| Source records |
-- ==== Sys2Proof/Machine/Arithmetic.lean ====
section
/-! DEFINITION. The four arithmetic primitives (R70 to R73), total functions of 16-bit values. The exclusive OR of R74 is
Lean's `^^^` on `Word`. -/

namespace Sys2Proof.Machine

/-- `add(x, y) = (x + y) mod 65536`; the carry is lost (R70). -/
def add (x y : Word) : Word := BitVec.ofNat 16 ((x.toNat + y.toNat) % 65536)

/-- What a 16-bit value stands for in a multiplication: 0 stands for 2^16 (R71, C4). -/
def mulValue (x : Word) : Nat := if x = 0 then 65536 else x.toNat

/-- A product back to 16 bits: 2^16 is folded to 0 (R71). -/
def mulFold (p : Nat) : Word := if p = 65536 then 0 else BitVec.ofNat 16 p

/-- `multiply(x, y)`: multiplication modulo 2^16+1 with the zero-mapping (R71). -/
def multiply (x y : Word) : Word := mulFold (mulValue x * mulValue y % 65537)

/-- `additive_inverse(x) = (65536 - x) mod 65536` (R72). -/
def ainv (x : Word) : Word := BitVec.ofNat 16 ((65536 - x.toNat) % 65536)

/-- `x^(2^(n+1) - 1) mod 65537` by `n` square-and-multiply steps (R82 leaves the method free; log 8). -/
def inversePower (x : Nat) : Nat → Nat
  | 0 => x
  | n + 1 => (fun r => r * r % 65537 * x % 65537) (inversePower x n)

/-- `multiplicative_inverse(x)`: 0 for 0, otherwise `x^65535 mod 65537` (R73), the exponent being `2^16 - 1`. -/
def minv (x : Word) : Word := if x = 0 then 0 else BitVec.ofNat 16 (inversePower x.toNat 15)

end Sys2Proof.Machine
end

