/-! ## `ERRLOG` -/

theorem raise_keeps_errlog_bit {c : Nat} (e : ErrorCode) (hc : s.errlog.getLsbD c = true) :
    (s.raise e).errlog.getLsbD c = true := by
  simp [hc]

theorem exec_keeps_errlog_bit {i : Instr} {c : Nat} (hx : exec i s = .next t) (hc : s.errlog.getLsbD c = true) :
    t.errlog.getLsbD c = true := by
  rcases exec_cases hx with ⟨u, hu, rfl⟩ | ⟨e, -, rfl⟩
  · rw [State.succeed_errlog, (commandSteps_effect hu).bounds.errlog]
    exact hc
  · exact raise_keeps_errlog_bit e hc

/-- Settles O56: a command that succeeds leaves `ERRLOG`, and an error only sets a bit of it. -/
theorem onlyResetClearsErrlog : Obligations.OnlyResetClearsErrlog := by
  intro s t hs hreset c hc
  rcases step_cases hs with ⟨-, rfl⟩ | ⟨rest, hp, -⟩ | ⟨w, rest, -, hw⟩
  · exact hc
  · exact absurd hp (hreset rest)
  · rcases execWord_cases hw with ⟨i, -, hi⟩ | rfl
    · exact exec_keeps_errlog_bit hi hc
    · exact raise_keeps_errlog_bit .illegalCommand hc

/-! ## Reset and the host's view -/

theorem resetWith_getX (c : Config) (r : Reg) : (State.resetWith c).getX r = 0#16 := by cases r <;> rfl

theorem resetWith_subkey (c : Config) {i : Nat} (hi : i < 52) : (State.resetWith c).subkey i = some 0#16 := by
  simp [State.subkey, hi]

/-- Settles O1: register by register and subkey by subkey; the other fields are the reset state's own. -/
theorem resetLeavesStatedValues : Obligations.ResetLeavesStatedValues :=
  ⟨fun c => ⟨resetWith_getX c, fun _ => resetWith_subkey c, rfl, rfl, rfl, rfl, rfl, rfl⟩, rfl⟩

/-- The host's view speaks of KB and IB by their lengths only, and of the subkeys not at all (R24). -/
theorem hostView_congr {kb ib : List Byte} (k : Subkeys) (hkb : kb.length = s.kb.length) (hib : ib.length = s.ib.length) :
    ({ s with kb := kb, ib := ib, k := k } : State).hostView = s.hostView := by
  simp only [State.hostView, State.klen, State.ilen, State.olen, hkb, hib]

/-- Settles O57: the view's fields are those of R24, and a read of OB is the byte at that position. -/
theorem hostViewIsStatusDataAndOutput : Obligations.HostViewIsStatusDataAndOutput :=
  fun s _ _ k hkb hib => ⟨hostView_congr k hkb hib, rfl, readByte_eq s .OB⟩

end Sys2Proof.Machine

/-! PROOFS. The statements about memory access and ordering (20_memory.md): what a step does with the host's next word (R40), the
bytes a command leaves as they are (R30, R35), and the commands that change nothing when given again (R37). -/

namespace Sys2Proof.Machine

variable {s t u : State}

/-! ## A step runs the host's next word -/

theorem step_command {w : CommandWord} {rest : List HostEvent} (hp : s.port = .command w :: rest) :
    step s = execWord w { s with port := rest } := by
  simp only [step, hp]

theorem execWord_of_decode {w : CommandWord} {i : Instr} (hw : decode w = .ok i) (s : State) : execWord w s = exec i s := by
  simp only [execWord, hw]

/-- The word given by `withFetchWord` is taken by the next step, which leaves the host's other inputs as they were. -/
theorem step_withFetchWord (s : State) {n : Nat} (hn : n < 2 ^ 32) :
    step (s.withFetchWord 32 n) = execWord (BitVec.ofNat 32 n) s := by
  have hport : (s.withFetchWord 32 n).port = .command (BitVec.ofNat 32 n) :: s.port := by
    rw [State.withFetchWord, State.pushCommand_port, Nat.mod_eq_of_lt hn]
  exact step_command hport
* * *
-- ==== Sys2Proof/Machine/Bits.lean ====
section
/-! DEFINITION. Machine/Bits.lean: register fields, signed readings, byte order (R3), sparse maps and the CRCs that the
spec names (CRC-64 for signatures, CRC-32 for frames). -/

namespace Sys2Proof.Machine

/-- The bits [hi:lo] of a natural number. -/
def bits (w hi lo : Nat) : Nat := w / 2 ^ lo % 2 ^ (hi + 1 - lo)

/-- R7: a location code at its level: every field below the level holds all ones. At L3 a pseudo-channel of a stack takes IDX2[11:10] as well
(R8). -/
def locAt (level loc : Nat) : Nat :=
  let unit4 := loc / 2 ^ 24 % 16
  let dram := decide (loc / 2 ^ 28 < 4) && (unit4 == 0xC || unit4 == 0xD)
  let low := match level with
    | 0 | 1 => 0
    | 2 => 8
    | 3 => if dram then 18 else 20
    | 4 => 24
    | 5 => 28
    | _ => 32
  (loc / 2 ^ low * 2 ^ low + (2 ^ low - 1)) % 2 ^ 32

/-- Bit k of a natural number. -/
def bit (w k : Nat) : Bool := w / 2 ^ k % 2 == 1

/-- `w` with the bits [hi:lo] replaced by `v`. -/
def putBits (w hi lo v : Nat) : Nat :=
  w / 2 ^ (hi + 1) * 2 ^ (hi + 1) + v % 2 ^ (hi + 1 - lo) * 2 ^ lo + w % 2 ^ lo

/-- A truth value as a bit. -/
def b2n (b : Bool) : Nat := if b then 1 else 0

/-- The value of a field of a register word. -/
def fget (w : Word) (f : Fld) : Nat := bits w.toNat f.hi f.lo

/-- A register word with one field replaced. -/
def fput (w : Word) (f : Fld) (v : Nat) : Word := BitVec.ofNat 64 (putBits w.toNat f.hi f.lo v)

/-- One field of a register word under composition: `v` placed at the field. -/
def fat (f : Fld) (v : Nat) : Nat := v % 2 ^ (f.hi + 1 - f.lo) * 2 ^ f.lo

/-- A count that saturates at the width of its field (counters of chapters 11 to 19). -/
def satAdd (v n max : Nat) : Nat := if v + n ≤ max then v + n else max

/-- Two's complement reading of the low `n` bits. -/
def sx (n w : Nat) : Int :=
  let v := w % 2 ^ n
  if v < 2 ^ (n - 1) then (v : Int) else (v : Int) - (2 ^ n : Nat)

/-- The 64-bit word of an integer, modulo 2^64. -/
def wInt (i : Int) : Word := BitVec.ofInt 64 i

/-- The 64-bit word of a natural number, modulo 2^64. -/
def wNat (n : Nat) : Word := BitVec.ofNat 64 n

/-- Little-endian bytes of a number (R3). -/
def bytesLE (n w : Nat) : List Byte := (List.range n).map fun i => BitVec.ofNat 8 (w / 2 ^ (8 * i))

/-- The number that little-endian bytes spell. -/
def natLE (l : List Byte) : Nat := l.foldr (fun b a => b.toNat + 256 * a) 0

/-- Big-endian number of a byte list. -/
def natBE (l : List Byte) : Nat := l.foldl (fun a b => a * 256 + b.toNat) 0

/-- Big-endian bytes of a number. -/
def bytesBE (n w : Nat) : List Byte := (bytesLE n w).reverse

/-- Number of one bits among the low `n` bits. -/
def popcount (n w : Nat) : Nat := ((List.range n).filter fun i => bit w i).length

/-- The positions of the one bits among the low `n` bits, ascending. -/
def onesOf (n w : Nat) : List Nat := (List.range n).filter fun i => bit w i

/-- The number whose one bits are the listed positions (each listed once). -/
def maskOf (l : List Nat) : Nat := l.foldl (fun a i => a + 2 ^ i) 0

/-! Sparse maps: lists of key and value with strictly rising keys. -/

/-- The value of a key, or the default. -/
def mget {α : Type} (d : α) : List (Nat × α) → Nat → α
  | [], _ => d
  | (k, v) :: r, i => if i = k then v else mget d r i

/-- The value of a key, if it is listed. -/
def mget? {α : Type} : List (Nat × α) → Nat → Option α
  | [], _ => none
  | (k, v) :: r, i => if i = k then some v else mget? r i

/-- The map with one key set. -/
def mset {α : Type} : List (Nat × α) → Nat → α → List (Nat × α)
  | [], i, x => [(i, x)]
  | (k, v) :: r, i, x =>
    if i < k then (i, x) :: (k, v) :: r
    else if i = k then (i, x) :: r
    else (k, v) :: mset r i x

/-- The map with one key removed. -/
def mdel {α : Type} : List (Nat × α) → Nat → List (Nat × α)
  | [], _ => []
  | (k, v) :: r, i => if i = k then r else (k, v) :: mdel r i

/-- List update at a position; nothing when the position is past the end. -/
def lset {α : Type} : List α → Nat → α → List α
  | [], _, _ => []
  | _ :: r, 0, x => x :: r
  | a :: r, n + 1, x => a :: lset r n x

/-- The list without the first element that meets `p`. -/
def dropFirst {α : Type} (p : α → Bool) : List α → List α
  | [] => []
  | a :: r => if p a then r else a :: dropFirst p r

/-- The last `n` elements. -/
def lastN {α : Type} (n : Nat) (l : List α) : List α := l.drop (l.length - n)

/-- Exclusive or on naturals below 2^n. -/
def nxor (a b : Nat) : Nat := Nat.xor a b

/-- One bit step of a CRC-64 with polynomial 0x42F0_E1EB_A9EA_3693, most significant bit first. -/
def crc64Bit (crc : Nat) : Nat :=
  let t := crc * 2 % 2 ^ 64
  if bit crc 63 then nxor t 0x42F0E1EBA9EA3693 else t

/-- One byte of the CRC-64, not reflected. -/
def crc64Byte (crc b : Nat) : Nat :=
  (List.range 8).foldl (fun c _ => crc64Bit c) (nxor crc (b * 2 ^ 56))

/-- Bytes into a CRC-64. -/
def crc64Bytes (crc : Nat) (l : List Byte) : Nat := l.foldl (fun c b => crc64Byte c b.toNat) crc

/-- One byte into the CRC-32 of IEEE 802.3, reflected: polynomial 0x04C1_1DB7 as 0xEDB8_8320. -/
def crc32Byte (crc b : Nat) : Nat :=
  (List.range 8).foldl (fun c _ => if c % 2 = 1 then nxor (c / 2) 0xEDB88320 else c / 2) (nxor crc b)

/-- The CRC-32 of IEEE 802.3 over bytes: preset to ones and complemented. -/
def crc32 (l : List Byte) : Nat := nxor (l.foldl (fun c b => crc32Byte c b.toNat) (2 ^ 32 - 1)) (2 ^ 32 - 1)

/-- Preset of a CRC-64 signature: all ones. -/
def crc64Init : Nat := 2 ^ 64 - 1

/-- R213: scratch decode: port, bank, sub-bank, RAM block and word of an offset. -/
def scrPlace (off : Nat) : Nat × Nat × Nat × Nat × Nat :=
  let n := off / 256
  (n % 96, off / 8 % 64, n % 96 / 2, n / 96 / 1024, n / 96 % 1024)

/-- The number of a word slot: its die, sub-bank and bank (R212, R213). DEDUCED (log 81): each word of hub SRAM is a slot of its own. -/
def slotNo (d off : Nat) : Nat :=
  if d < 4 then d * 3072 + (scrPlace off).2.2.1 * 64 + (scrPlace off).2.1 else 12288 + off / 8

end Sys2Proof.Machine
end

| Task prompt |
Your answer should be the lines of the listing above between the line holding "else mget d r i" and the line holding "all ones. -/", inclusive, restated word for word and alone.

| Response to the exercise |
  | (k, v) :: r, i => if i = k then v else mget d r i

/-- The value of a key, if it is listed. -/
def mget? {α : Type} : List (Nat × α) → Nat → Option α
  | [], _ => none
  | (k, v) :: r, i => if i = k then some v else mget? r i

/-- The map with one key set. -/
def mset {α : Type} : List (Nat × α) → Nat → α → List (Nat × α)
  | [], i, x => [(i, x)]
  | (k, v) :: r, i, x =>
    if i < k then (i, x) :: (k, v) :: r
    else if i = k then (i, x) :: r
    else (k, v) :: mset r i x

/-- The map with one key removed. -/
def mdel {α : Type} : List (Nat × α) → Nat → List (Nat × α)
  | [], _ => []
  | (k, v) :: r, i => if i = k then r else (k, v) :: mdel r i

/-- List update at a position; nothing when the position is past the end. -/
def lset {α : Type} : List α → Nat → α → List α
  | [], _, _ => []
  | _ :: r, 0, x => x :: r
  | a :: r, n + 1, x => a :: lset r n x

/-- The list without the first element that meets `p`. -/
def dropFirst {α : Type} (p : α → Bool) : List α → List α
  | [] => []
  | a :: r => if p a then r else a :: dropFirst p r

/-- The last `n` elements. -/
def lastN {α : Type} (n : Nat) (l : List α) : List α := l.drop (l.length - n)

/-- Exclusive or on naturals below 2^n. -/
def nxor (a b : Nat) : Nat := Nat.xor a b

/-- One bit step of a CRC-64 with polynomial 0x42F0_E1EB_A9EA_3693, most significant bit first. -/
def crc64Bit (crc : Nat) : Nat :=
  let t := crc * 2 % 2 ^ 64
  if bit crc 63 then nxor t 0x42F0E1EBA9EA3693 else t

/-- One byte of the CRC-64, not reflected. -/
def crc64Byte (crc b : Nat) : Nat :=
  (List.range 8).foldl (fun c _ => crc64Bit c) (nxor crc (b * 2 ^ 56))

/-- Bytes into a CRC-64. -/
def crc64Bytes (crc : Nat) (l : List Byte) : Nat := l.foldl (fun c b => crc64Byte c b.toNat) crc

/-- One byte into the CRC-32 of IEEE 802.3, reflected: polynomial 0x04C1_1DB7 as 0xEDB8_8320. -/
def crc32Byte (crc b : Nat) : Nat :=
  (List.range 8).foldl (fun c _ => if c % 2 = 1 then nxor (c / 2) 0xEDB88320 else c / 2) (nxor crc b)

/-- The CRC-32 of IEEE 802.3 over bytes: preset to ones and complemented. -/
def crc32 (l : List Byte) : Nat := nxor (l.foldl (fun c b => crc32Byte c b.toNat) (2 ^ 32 - 1)) (2 ^ 32 - 1)

/-- Preset of a CRC-64 signature: all ones. -/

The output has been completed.